→ **Your assignment**
The line containing "let b := brakeSeg b (b64Div (b64Add am" marks the start; please restate exactly that line and only the lines following it through the end of the material below.

→ **Input data**
-- ==== Sys2Proof/Machine/Binary64.lean ====
section
/-! DEFINITION. IEEE 754 binary64 arithmetic as R51 and R52 of 02_trails_and_profiles.md use it: round to nearest, ties
to even, correctly rounded square root, no fused multiply-add. A value is m × 2^e with |m| < 2^53; the exponent is
unbounded, which R49's formats never notice (notes/assumptions/7.md). -/

namespace Sys2Proof.Machine

/-- A binary64 value m × 2^e. -/
structure B64 where
  m : Int
  e : Int
  deriving DecidableEq, Repr

/-- Number of bits of `n`. -/
def bitLen (n : Nat) : Nat := if n = 0 then 0 else Nat.log2 n + 1

/-- The multiple of 2^k nearest to `n`, over 2^k, ties to even. -/
def roundEven (n k : Nat) : Nat :=
  let q := n / 2 ^ k
  let r := n % 2 ^ k
  if 2 * r > 2 ^ k ∨ (2 * r = 2 ^ k ∧ q % 2 = 1) then q + 1 else q

/-- Round n × 2^e, n ≥ 0, to 53 bits, with a sign. -/
def b64OfMag (neg : Bool) (n : Nat) (e : Int) : B64 :=
  let k := bitLen n - 53
  let q := if k = 0 then n else roundEven n k
  ⟨if neg then -(q : Int) else q, if q = 0 then 0 else e + k⟩

/-- Round i × 2^e to binary64. -/
def b64Of (i : Int) (e : Int := 0) : B64 := b64OfMag (i < 0) i.natAbs e

/-- Exact sum of two dyadics, then rounded. -/
def b64Add (x y : B64) : B64 :=
  let e := if x.e ≤ y.e then x.e else y.e
  b64Of (x.m * 2 ^ (x.e - e).toNat + y.m * 2 ^ (y.e - e).toNat) e

/-- Negation. -/
def b64Neg (x : B64) : B64 := ⟨-x.m, x.e⟩

/-- Rounded difference. -/
def b64Sub (x y : B64) : B64 := b64Add x (b64Neg y)

/-- Rounded product. -/
def b64Mul (x y : B64) : B64 := b64Of (x.m * y.m) (x.e + y.e)

/-- Rounded quotient; 0 for a zero divisor, which no limit of R50 gives. -/
def b64Div (x y : B64) : B64 :=
  if y.m = 0 then ⟨0, 0⟩
  else
    let n := x.m.natAbs * 2 ^ 120
    let d := y.m.natAbs
    let q := n / d
    let sticky := if n % d = 0 then 0 else 1
    b64OfMag ((x.m < 0) != (y.m < 0)) (2 * q + sticky) (x.e - y.e - 121)

/-- Integer square root, `b` bits still to decide. -/
def isqrtFrom : Nat → Nat → Nat → Nat
  | 0, _, acc => acc
  | b + 1, n, acc => if (acc + 2 ^ b) * (acc + 2 ^ b) ≤ n then isqrtFrom b n (acc + 2 ^ b) else isqrtFrom b n acc

/-- Floor of the square root of `n`. -/
def isqrt (n : Nat) : Nat := isqrtFrom (bitLen n / 2 + 1) n 0

/-- Correctly rounded square root; 0 below 0. -/
def b64Sqrt (x : B64) : B64 :=
  if x.m ≤ 0 then ⟨0, 0⟩
  else
    let odd := x.e % 2
    let n := x.m.toNat * 2 ^ (odd.toNat + 120)
    let r := isqrt n
    let sticky := if r * r = n then 0 else 1
    b64OfMag false (2 * r + sticky) ((x.e - odd) / 2 - 61)

/-- Exact comparison x ≤ y. -/
def b64Le (x y : B64) : Bool :=
  let e := if x.e ≤ y.e then x.e else y.e
  decide (x.m * 2 ^ (x.e - e).toNat ≤ y.m * 2 ^ (y.e - e).toNat)

/-- Magnitude. -/
def b64Abs (x : B64) : B64 := ⟨x.m.natAbs, x.e⟩

/-! ### Binary64 values as rationals (R162, R169, R200, R203) -/

/-- The rational that a binary64 value stands for. -/
def b64Rat (x : B64) : Rat := if 0 ≤ x.e then ((x.m * 2 ^ x.e.toNat : Int) : Rat) else (x.m : Rat) / ((2 ^ (-x.e).toNat : Nat) : Rat)

/-- The binary64 value nearest to `n / d`, ties to even. -/
def b64Quot (neg : Bool) (n d : Nat) : B64 :=
  let k : Int := 66 + (bitLen d : Int) - bitLen n
  let n' := n * 2 ^ k.toNat
  let d' := d * 2 ^ (-k).toNat
  b64OfMag neg (2 * (n' / d') + (if n' % d' = 0 then 0 else 1)) (-k - 1)

/-- A rational rounded to binary64. -/
def r64 (q : Rat) : Rat := b64Rat (b64Quot (q.num < 0) q.num.natAbs q.den)

/-- Sum, difference, product and quotient in binary64; the callers rule a zero divisor out. -/
def f64Add (x y : Rat) : Rat := r64 (x + y)
def f64Sub (x y : Rat) : Rat := r64 (x - y)
def f64Mul (x y : Rat) : Rat := r64 (x * y)
def f64Div (x y : Rat) : Rat := r64 (x / y)

/-- The correctly rounded square root in binary64; 0 below 0. -/
def f64Sqrt (q : Rat) : Rat :=
  if q ≤ 0 then 0
  else
    let k := 66 + bitLen q.den
    let n := q.num.natAbs * 2 ^ (2 * k)
    let r := isqrt (n / q.den)
    b64Rat (b64OfMag false (2 * r + (if r * r * q.den = n then 0 else 1)) (-(k : Int) - 1))

/-- A rational over a power of two as m × 2^k with 1 ≤ m × 2 and m < 2: the k by which `q` above 0 is brought near 1. -/
def binExp (q : Rat) : Int := (bitLen q.num.natAbs : Int) - bitLen q.den

/-- The sum of z^(2i+1) / (2i+1) over the next `k` terms, in units of 2^-96; `t` is the present power and `i` its exponent. -/
def atanhSum (z2 : Int) : (k : Nat) → (t : Int) → (i : Nat) → Int
  | 0, _, _ => 0
  | k + 1, t, i => Int.fdiv t i + atanhSum z2 k (Int.fdiv (t * z2) (2 ^ 96)) (i + 2)

/-- The natural logarithm of a rational above 0, to within 2^-80 (R306). Log: DEDUCED notes/assumptions/14.md. -/
def lnRat (q : Rat) : Rat :=
  let k := binExp q
  let m : Rat := if 0 ≤ k then q / (2 ^ k.toNat : Nat) else q * (2 ^ (-k).toNat : Nat)
  let z := Int.fdiv ((m - 1) / (m + 1) * (2 ^ 96 : Nat) : Rat).floor 1
  ((2 * atanhSum (Int.fdiv (z * z) (2 ^ 96)) 72 z 1 + k * 54916777467707473351141471128 : Int) : Rat) / (2 ^ 96 : Nat)

/-- π in binary64. -/
def pi64 : Rat := 884279719003555 / 281474976710656

/-- The state of `stop_dist` (R52): distance, velocity, acceleration. -/
structure Braking where
  d : B64
  v : B64
  a : B64
  deriving DecidableEq, Repr

/-- Procedure `seg` of R52: advance by time t at jerk j. -/
def brakeSeg (b : Braking) (t j : B64) : Braking :=
  let two := b64Of 2
  let six := b64Of 6
  { d := b64Add (b64Add (b64Add b.d (b64Mul b.v t)) (b64Div (b64Mul (b64Mul b.a t) t) two))
           (b64Div (b64Mul (b64Mul (b64Mul j t) t) t) six)
    v := b64Add (b64Add b.v (b64Mul b.a t)) (b64Div (b64Mul (b64Mul j t) t) two)
    a := b64Add b.a (b64Mul j t) }

/-- The function `stop_dist` of R52. In the second duration of its last branch, `a` is the acceleration before the
first `seg` of the branch, which ending at velocity w requires. Log: DEDUCED notes/assumptions/8.md. -/
def stopDist (v a w j am : B64) : B64 :=
  let two := b64Of 2
  let nj := b64Neg j
  let b : Braking := ⟨⟨0, 0⟩, v, a⟩
  let b := if 0 < a.m then brakeSeg b (b64Div a j) nj else b
  let dv := b64Sub b.v w
  let a := b.a
  if b64Le dv (b64Div (b64Mul a a) (b64Mul two j)) then (brakeSeg b (b64Div (b64Neg a) j) j).d
  else
    let ap := b64Sqrt (b64Add (b64Mul j dv) (b64Div (b64Mul a a) two))
    if b64Le ap am then
      let b := brakeSeg b (b64Div (b64Add ap a) j) nj
      (brakeSeg b (b64Div ap j) j).d
    else
      let b := brakeSeg b (b64Div (b64Add am a) j) nj
      let t := b64Div (b64Sub dv (b64Div (b64Sub (b64Mul (b64Mul two am) am) (b64Mul a a)) (b64Mul two j))) am
      let b := brakeSeg b t ⟨0, 0⟩
      (brakeSeg b (b64Div am j) j).d

end Sys2Proof.Machine
end

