-- ==== Sys2Proof/Machine/Regs.lean ====
section
/-! DEFINITION. The register map: one constant per register and per field of the spec's register tables
(00_scope.md R7 to R15, 25_register_map.md R678 to R692), the access code, reset value, reset domain and
persistence of each. The rows follow the tables of the chapter that each docstring names. -/

namespace Sys2Proof.Machine

/-- The access codes of R7. -/
inductive Access where
  | rw | ro | wo | w1c | w1s | rc | sc | rwl
  deriving DecidableEq, Repr

/-- The reset domains of R680. -/
inductive Domain where
  | constant | alwaysOn | trip | nightKept | device | tile
  deriving DecidableEq, Repr

/-- One register field: the BAR0 offset of instance 0, the stride of the instances, the stride of a second
index inside an instance, and the field's bits. -/
structure Fld where
  off : Nat
  stride : Nat
  sub : Nat
  msb : Nat
  lsb : Nat
  deriving DecidableEq, Repr

/-- One register type: offset of instance 0, stride and number of instances, and a second index inside one. -/
structure Reg where
  off : Nat
  stride : Nat
  count : Nat
  sub : Nat
  subCount : Nat
  deriving DecidableEq, Repr

/-- One field of a row of the access table. -/
structure FieldRow where
  msb : Nat
  lsb : Nat
  acc : Access
  rst : Nat
  deriving DecidableEq, Repr

/-- One row of the register map. -/
structure RegRow where
  reg : Reg
  dom : Domain
  keeps : Bool
  fields : List FieldRow
  deriving DecidableEq, Repr

namespace R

→ **Final answer**
      let b := brakeSeg b (b64Div (b64Add am a) j) nj
      let t := b64Div (b64Sub dv (b64Div (b64Sub (b64Mul (b64Mul two am) am) (b64Mul a a)) (b64Mul two j))) am
      let b := brakeSeg b t ⟨0, 0⟩
      (brakeSeg b (b64Div am j) j).d

end Sys2Proof.Machine
end

-- ==== Sys2Proof/Machine/Regs.lean ====
section
/-! DEFINITION. The register map: one constant per register and per field of the spec's register tables
(00_scope.md R7 to R15, 25_register_map.md R678 to R692), the access code, reset value, reset domain and
persistence of each. The rows follow the tables of the chapter that each docstring names. -/

namespace Sys2Proof.Machine

/-- The access codes of R7. -/
inductive Access where
  | rw | ro | wo | w1c | w1s | rc | sc | rwl
  deriving DecidableEq, Repr

/-- The reset domains of R680. -/
inductive Domain where
  | constant | alwaysOn | trip | nightKept | device | tile
  deriving DecidableEq, Repr

/-- One register field: the BAR0 offset of instance 0, the stride of the instances, the stride of a second
index inside an instance, and the field's bits. -/
structure Fld where
  off : Nat
  stride : Nat
  sub : Nat
  msb : Nat
  lsb : Nat
  deriving DecidableEq, Repr

/-- One register type: offset of instance 0, stride and number of instances, and a second index inside one. -/
structure Reg where
  off : Nat
  stride : Nat
  count : Nat
  sub : Nat
  subCount : Nat
  deriving DecidableEq, Repr

/-- One field of a row of the access table. -/
structure FieldRow where
  msb : Nat
  lsb : Nat
  acc : Access
  rst : Nat
  deriving DecidableEq, Repr

/-- One row of the register map. -/
structure RegRow where
  reg : Reg
  dom : Domain
  keeps : Bool
  fields : List FieldRow
  deriving DecidableEq, Repr

namespace R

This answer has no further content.